I grab both of our brandy glasses. "I think we are going to need refills, to cope with all of this. Wait here." Alcohol is a depressant, but it also numbs pain and releases inhibitions, and the latter effects will be useful even if the first effect is risky.

Returning with refilled glasses of brandy, I set them down on the glass-topped table, then claim a seat. This time, I sit next to him on the sofa. It's not as good for studying his face, but my instincts tell me that physical closeness is more important right now. Somewhat hesitantly, I slip my arm around his back.

"Better?"

He nods, twisting the handkerchief in his hands, and leans against me. I gulp a little and close my own eyes, pulling him even closer. The wounds left in my heart by his mock-suicide and long absence are still surprisingly raw, and it hasn't taken much to bring those feelings to the surface again. The emotions, the tears, and the way we are treating one another remind me painfully of that day when he returned, the joy and anger, hurt and caring, all mixed together. We're both still healing from that day, even though it began in sorrow and ended in joy.

I clear my throat, take a gulp of brandy, and take a stab at the core issue. "Who was it, Sherlock?"

He is silent for so long that I wonder if he understood me, or if perhaps he has fallen asleep. If he has, I'll tuck him in on the sofa and leave him to rest for the night. But no, he answers.

"Step-father."

With the exception of the formidable Mycroft, I've never met any of Sherlock's relations. Nor heard very much about them. Now, with one word, I know more than I have ever known before.

"Tell me," I coax.

He takes a deep breath, and straightens up. I take my arm away from his back. "Father died when I was eight."

"What was he like?" This seems like a safe way to get started.

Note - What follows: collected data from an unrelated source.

/-- Append a promotion-log entry (R298); a full log promotes its oldest entry first (R300). -/
def plogAppend (s : State) (site core slot : Nat) (line : Option Nat) : State :=
  let c := s.core site core
  let (s1, eager) := if 32 ≤ c.plog.length then (promoteAct s site core, true) else (s, false)
  let c := s1.core site core
  s1.setCore site core
    { c with plog := (if eager then c.plog.drop 1 else c.plog) ++ [{ line := line, seq := c.plogSeq, slot := slot }],
             plogSeq := c.plogSeq + 1, eager := if eager then satAdd 16 c.eager 1 else c.eager }

/-- Promote the first `n` entries of a core's promotion log: a device-scope release by the core (R301). -/
def promote (s : State) (site core n : Nat) : State :=
  if n = 0 then s
  else
    let s1 := promoteAct s site core
    let c := s1.core site core
    s1.setCore site core { c with plog := c.plog.drop n }

/-- A release at a scope by a warp of a core: its cache action, and the log entry of the narrow scopes (R297, R298). -/
def releaseAt (s : State) (site core slot scope : Nat) (line : Option Nat) : State :=
  let s1 := releaseAct s site core scope
  if scope = 1 || scope = 2 then plogAppend s1 site core slot line else s1

/-- What a core reads of a line: those bytes of its L1 that a mask names over the slice's cluster-held bytes over the coherent
copy (R74). -/
def lineView (s : State) (site core line : Nat) (seen : BitVec 128) : Nat :=
  let base := readBytes s.mem (line * 128) 128
  let v1 := match (heldOf s site (s.sliceOf site core)).find? fun h => h.line == line with
    | some h => overlay base h.data.toNat h.mask.toNat
    | Option.none => base
  match FMap.find (s.core site core).l1 line with
  | some x => overlay v1 x.data.toNat seen.toNat
  | Option.none => v1

/-- The L1 of 128 KiB holds 1024 lines: a new line drops another, its dirty bytes written back to the slice: one that the hint STRM
marks, or else the first (R281, R282, log 9). -/
def l1Room (s : State) (site core line : Nat) : State :=
  let l := (s.core site core).l1
  if (FMap.find l line).isSome || decide (l.length < 1024) then s
  else match (l.filter fun x => x.2.strm) ++ l with | x :: _ => dropL1 s site core x.1 false | [] => s
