/-- What the end of a frame does to a warp (R181): a BINNEXT of it that waits returns FRAMEDONE. -/
def Warp.frameOver (w : Warp) (f : Nat) : Warp :=
  match w.binWait with
  | some (g, o) =>
    if g = f then
      let put (x : AsyncOp) : AsyncOp :=
        if x.tag == o.tag && x.op == 8 then { x with op := 3, res := x.res.map fun y => { y with val := 2 } } else x
      { w with ops := w.ops.map put, binWait := .none }
    else w
  | .none => w
/-- What the end of a frame does at the cores (R181, R353): the BINNEXTs of the frame that wait return FRAMEDONE; a team that
holds one of its tiles is marked, so that its flush writes nothing; a team that is off its core holds none any more; one that is bound
to a draw of it sends no markers. -/
def frameOver (s : State) (f : Nat) : State :=
  let off (team : Nat) : Bool := (s.team team).st == .saved || (s.team team).st == .returning
  let core : Nat × Core → Nat × Core := fun e =>
    (e.1, { e.2 with claims := (e.2.claims.filter fun x => !(x.frame == f && off x.team)).map fun x => if x.frame = f then { x with ended := true } else x })
  let holds (id : Nat) (t : Team) : Bool := (s.core t.site t.core).claims.any fun x => x.frame == f && x.team == id
  let team : Nat × Team → Nat × Team := fun e =>
    (e.1, { e.2 with gone := e.2.gone || (match e.2.bound with | some b => b.1 == f | none => false),
                     kept := e.2.kept.map fun w => if holds e.1 e.2 then { w.frameOver f with prim := none, batch := none } else w.frameOver f })
  { s with cores := s.cores.map core, warps := s.warps.map fun e => (e.1, e.2.frameOver f),
           hub := { s.hub with teams := s.hub.teams.map team } }

/-- Batches of the current primitive that RASTQ has not returned are retired without being written (R511). -/
def retirePrim (s : State) (r : WRef) : State :=
  let w := s.wref r
  match claimOf s r, w.prim with
  | some c, some k =>
    let cut (x : Handed) : Handed :=
      if x.ord = k then { x with todo := [], blocks := x.blocks.filter fun b => !x.todo.any fun t => t.1 == b } else x
    (setClaim s r { c with handed := (c.handed.map cut).filter fun x => !x.blocks.isEmpty }).setWref r { w with prim := none }
  | _, _ => s.setWref r { w with prim := none }

/-- A lane's share of an operation whose values a render unit gives. -/
def unitRes (l : Nat) (size val : Nat) : LaneRes :=
  { lane := l, va := 0, tr := Tr.zero, size := size, val := BitVec.ofNat 256 val, status := stOk }

/-- BINNEXT (R195, R197, R508, R511). -/
def execBinnext (h : Hdr) (f : L3) (s : State) : Out :=
  let i : Instr := .binnext h f
  s.rendering h i [f.d, f.a] fun s e =>
    let low := match lanesOf e.act, lanesOf e.path.mask with | l :: _, _ => l | [], l :: _ => l | [], [] => 0
    s.uniform e f.a low i fun word =>
      if 16 ≤ word || e.w.batch.isSome then s.illegal (laneInfo i)
      else if s.frameSt word ≠ 0 && s.regF (frstatA word) 4 4 ≠ worldNo (s.gridOf e.w).sec then s.trap (laneTrap e 5 e.act 0 [])
      else if !e.w.canIssue 0 || e.w.binWait.isSome then s.wait
      else
        let s1 := retirePrim s.left e.r
        let w := s1.curW
        let o : AsyncOp :=
          { opNew w 0 e.path.pc with
            isLane := true, slot1 := e.one, op := 8, dst := some (num f.d), width := 8
            res := (lanesOf e.act).map fun l => unitRes l 32 0 }
        let s2 := s1.setW { w.enter o with binWait := some (word, o) }
        let s3 := match binTry s2 e.r with | some t => t | none => s2
        s3.laneMemEnd e h [f.a] (some (num f.d)) 8 w.tag

/-- RASTQ (R198, R512). -/
def execRastq (h : Hdr) (f : L3) (s : State) : Out :=
  let i : Instr := .rastq h f
  s.rendering h i [f.d] fun s e =>
    match claimOf s e.r with
    | none => s.illegal (laneInfo i)
    | some c =>
      if e.w.batch.isSome then s.illegal (laneInfo i)
      else if !e.w.canIssue 0 then s.wait
      else
        let fr := c.fr
        let cur := c.handed.find? fun x => some x.ord == e.w.prim
        let w := s.left.curW
        let go (t : State) (b : Option Batch) (val : Nat → Nat) : Out :=
          let o : AsyncOp :=
            { opNew w 0 e.path.pc with
              isLane := true, slot1 := e.one, dst := some (num f.d), width := 4
              res := (lanesOf e.act).map fun l => unitRes l 16 (val l) }
          let t1 := t.setW { (t.curW.leave).enter o with batch := b }
          t1.laneMemEnd e h [] (some (num f.d)) 4 w.tag
        match cur with
        | some x =>
          (match x.todo with
           | (blk, cov) :: rest =>
             let c1 := { c with handed := c.handed.map fun y => if y.ord = x.ord then { y with todo := rest } else y }
             go (setClaim s e.r c1) (some { blk := blk, cov := cov, opened := false }) (fragment fr c.tile x.prim blk cov)
           | [] => go s none fun _ => 0x20000000)
        | none => go s none fun _ => 0x20000000

/-- Whether the ordered step of a batch may open (R199): no lower entry still holds its block. -/
def stepFree (c : Claim) (ord blk : Nat) : Bool := !c.handed.any fun x => decide (x.ord < ord) && x.blocks.contains blk

/-- An instruction of the current batch's ordered step (R199, R509): illegal without claim or batch, a wait until the step
may open. -/
def State.ordered (s : State) (e : LaneEnv) (i : Instr) (k : Claim → Batch → Nat → Out) : Out :=
  match claimOf s e.r, e.w.batch, e.w.prim with
  | some c, some b, some ord =>
    if b.opened || stepFree c ord b.blk then k c b ord else s.wait
  | _, _, _ => s.illegal (laneInfo i)

/-- Whether a depth test passes (R508, R513). -/
def zPass (fn a t : Nat) : Bool :=
  match fn with
  | 0 => false
  | 1 => cmpFloat (fmt 0) 2 a t
  | 2 => cmpFloat (fmt 0) 3 a t
  | 3 => cmpFloat (fmt 0) 0 a t
  | 4 => cmpFloat (fmt 0) 1 a t
  | 5 => cmpFloat (fmt 0) 5 a t
  | 6 => cmpFloat (fmt 0) 4 a t
  | _ => true

/-- Offsets in tile memory of a pixel's colour and depth (R196). -/
def colourOff (px py : Nat) : Nat := (64 * py + px) * 8
/-- Offset of a pixel's depth (R196). -/
def depthOff (px py : Nat) : Nat := 0x8000 + (64 * py + px) * 4

/-- ZTEST (R199, R513). -/
def execZtest (h : Hdr) (f : L3) (s : State) : Out :=
  let i : Instr := .ztest h f
  s.rendering h i [f.a] fun s e =>
    s.ordered e i fun c b _ =>
      let team := e.w.team
      let lane (l : Nat) : Nat × Bool :=
        let (px, py) := pixelAt b.blk l
        let off := depthOff px py
        let a := srcVal s e f.a l
        (off, e.act.getLsbD l && b.cov.getLsbD l &&
          zPass (f.m.extractLsb' 7 3).toNat a (readBytes s.mem (tilePa s team c.fr off) 4))
      let s1 := (List.range 32).foldl (fun t l =>
        let (off, ok) := lane l
        if ok && f.m.getLsbD 10 then tileWrite t team c.fr off 4 (srcVal s e f.a l) else t) s.left
      let s2 := s1.setW { s1.curW with batch := some { b with opened := true } }
      let s3 := laneIssued s2 e tCross [(true, num f.d)] [f.a]
      .next (lanePath (writePred s3 e.r (num f.d) e.act (maskOf fun l => (lane l).2)) e h)

/-- One channel of a blend (R514). -/
def blendOne (mode s d sa : Nat) : Nat :=
  let g := fmt 2
  match mode with
  | 0 => s
  | 1 => g.add false 0 false s d
  | _ => g.round 0 false (Exact.add 0 (g.read s) ((g.read d).mul (Exact.add 0 (.fin false 1 1) (g.read sa).neg)))
/-- A blended colour of four FP16 channels (R514). -/
def blend (mode s d : Nat) : Nat :=
  packElems 16 ((List.range 4).map fun i => blendOne mode (elemOf 16 i s) (elemOf 16 i d) (elemOf 16 3 s))

/-- TILEW (R199, R514). -/
def execTilew (h : Hdr) (f : L3) (s : State) : Out :=
  let i : Instr := .tilew h f
  s.rendering h i [f.a] fun s e =>
    s.ordered e i fun c b ord =>
      let team := e.w.team
      let s1 := (List.range 32).foldl (fun t l =>
        if e.act.getLsbD l && b.cov.getLsbD l then
          let (px, py) := pixelAt b.blk l
          let off := colourOff px py
          tileWrite t team c.fr off 8
            (blend (f.m.extractLsb' 7 2).toNat (srcVal s e f.a l) (readBytes s.mem (tilePa s team c.fr off) 8))
        else t) s.left
      let pass (x : Handed) : Handed := if x.ord = ord then { x with blocks := x.blocks.filter fun k => k != b.blk } else x
      let s2 := setClaim s1 e.r { c with handed := (c.handed.map pass).filter fun x => !x.blocks.isEmpty }
      let s3 := s2.setW { s2.curW with batch := none }
      .next (lanePath (laneIssued s3 e tPlain [] [f.a]) e h)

His facial muscles twitch into a ghost of a smile. "Brilliant. Moody. Talented… he spoke several languages, played the cello like a professional. Very good-looking." A sidelong glance to me, answering the question I hadn't asked. "It wasn't illness or an auto crash or anything like that. Suicide."

"I'm sorry." It was the only appropriate response. I wonder if he has any photographs? Sherlock's father sounds so very much like him.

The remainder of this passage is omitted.